» TASK OBJECTIVE: Write out again only the lines that run from the start of the entries to the line containing "[0xF0#8, 0x80#8, 0xF0#8, 0x80#8, 0xF0#8]", both included.

[[ RECORDS FOR THIS EXERCISE open ]]

-- ==== Sys2Proof/Machine/Params.lean ====
section
/-! DEFINITION. The implementation parameters of R9 at the values the spec takes: the font (R24), the return advance
(R114) and the edge policy (R163). They stand under Machine/ because a test could show one of them wrong. -/

namespace Sys2Proof.Machine

/-- Glyphs 0 to 7 of the default font (R24). PRESUMED (entry 5): from general knowledge, not in the source (D15, G1). -/
def fontLow : List Byte :=
  [0xF0#8, 0x90#8, 0x90#8, 0x90#8, 0xF0#8] ++ [0x20#8, 0x60#8, 0x20#8, 0x20#8, 0x70#8] ++
  [0xF0#8, 0x10#8, 0xF0#8, 0x80#8, 0xF0#8] ++ [0xF0#8, 0x10#8, 0xF0#8, 0x10#8, 0xF0#8] ++
  [0x90#8, 0x90#8, 0xF0#8, 0x10#8, 0x10#8] ++ [0xF0#8, 0x80#8, 0xF0#8, 0x10#8, 0xF0#8] ++
  [0xF0#8, 0x80#8, 0xF0#8, 0x90#8, 0xF0#8] ++ [0xF0#8, 0x10#8, 0x20#8, 0x40#8, 0x40#8]

/-- Glyphs 8 to F of the default font (R24). PRESUMED (entry 5). -/
def fontHigh : List Byte :=
  [0xF0#8, 0x90#8, 0xF0#8, 0x90#8, 0xF0#8] ++ [0xF0#8, 0x90#8, 0xF0#8, 0x10#8, 0xF0#8] ++
  [0xF0#8, 0x90#8, 0xF0#8, 0x90#8, 0x90#8] ++ [0xE0#8, 0x90#8, 0xE0#8, 0x90#8, 0xE0#8] ++
  [0xF0#8, 0x80#8, 0x80#8, 0x80#8, 0xF0#8] ++ [0xE0#8, 0x90#8, 0x90#8, 0x90#8, 0xE0#8] ++
  [0xF0#8, 0x80#8, 0xF0#8, 0x80#8, 0xF0#8] ++ [0xF0#8, 0x80#8, 0xF0#8, 0x80#8, 0x80#8]

/-- `FONT[0..79]`: glyph `g` is the five bytes from `5 * g` (R24). -/
def font : List Byte := fontLow ++ fontHigh

/-- `RET_ADVANCE` (R9, R114): what 00EE adds to the popped address. The spec's decision D2 (entry 7). -/
def retAdvance : Word := 2

/-- `DRAW_EDGE_POLICY` (R9, R163). The spec's decision D5 (entry 8). -/
def drawEdgePolicy : Config.EdgePolicy := .wrap

end Sys2Proof.Machine
end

[[ RECORDS FOR THIS EXERCISE closed ]]

» REPLY TO THE EXERCISE:
-- ==== Sys2Proof/Machine/Params.lean ====
section
/-! DEFINITION. The implementation parameters of R9 at the values the spec takes: the font (R24), the return advance
(R114) and the edge policy (R163). They stand under Machine/ because a test could show one of them wrong. -/

namespace Sys2Proof.Machine

/-- Glyphs 0 to 7 of the default font (R24). PRESUMED (entry 5): from general knowledge, not in the source (D15, G1). -/
def fontLow : List Byte :=
  [0xF0#8, 0x90#8, 0x90#8, 0x90#8, 0xF0#8] ++ [0x20#8, 0x60#8, 0x20#8, 0x20#8, 0x70#8] ++
  [0xF0#8, 0x10#8, 0xF0#8, 0x80#8, 0xF0#8] ++ [0xF0#8, 0x10#8, 0xF0#8, 0x10#8, 0xF0#8] ++
  [0x90#8, 0x90#8, 0xF0#8, 0x10#8, 0x10#8] ++ [0xF0#8, 0x80#8, 0xF0#8, 0x10#8, 0xF0#8] ++
  [0xF0#8, 0x80#8, 0xF0#8, 0x90#8, 0xF0#8] ++ [0xF0#8, 0x10#8, 0x20#8, 0x40#8, 0x40#8]

/-- Glyphs 8 to F of the default font (R24). PRESUMED (entry 5). -/
def fontHigh : List Byte :=
  [0xF0#8, 0x90#8, 0xF0#8, 0x90#8, 0xF0#8] ++ [0xF0#8, 0x90#8, 0xF0#8, 0x10#8, 0xF0#8] ++
  [0xF0#8, 0x90#8, 0xF0#8, 0x90#8, 0x90#8] ++ [0xE0#8, 0x90#8, 0xE0#8, 0x90#8, 0xE0#8] ++
  [0xF0#8, 0x80#8, 0x80#8, 0x80#8, 0xF0#8] ++ [0xE0#8, 0x90#8, 0x90#8, 0x90#8, 0xE0#8] ++
  [0xF0#8, 0x80#8, 0xF0#8, 0x80#8, 0xF0#8] ++ [0xF0#8, 0x80#8, 0xF0#8, 0x80#8, 0x80#8]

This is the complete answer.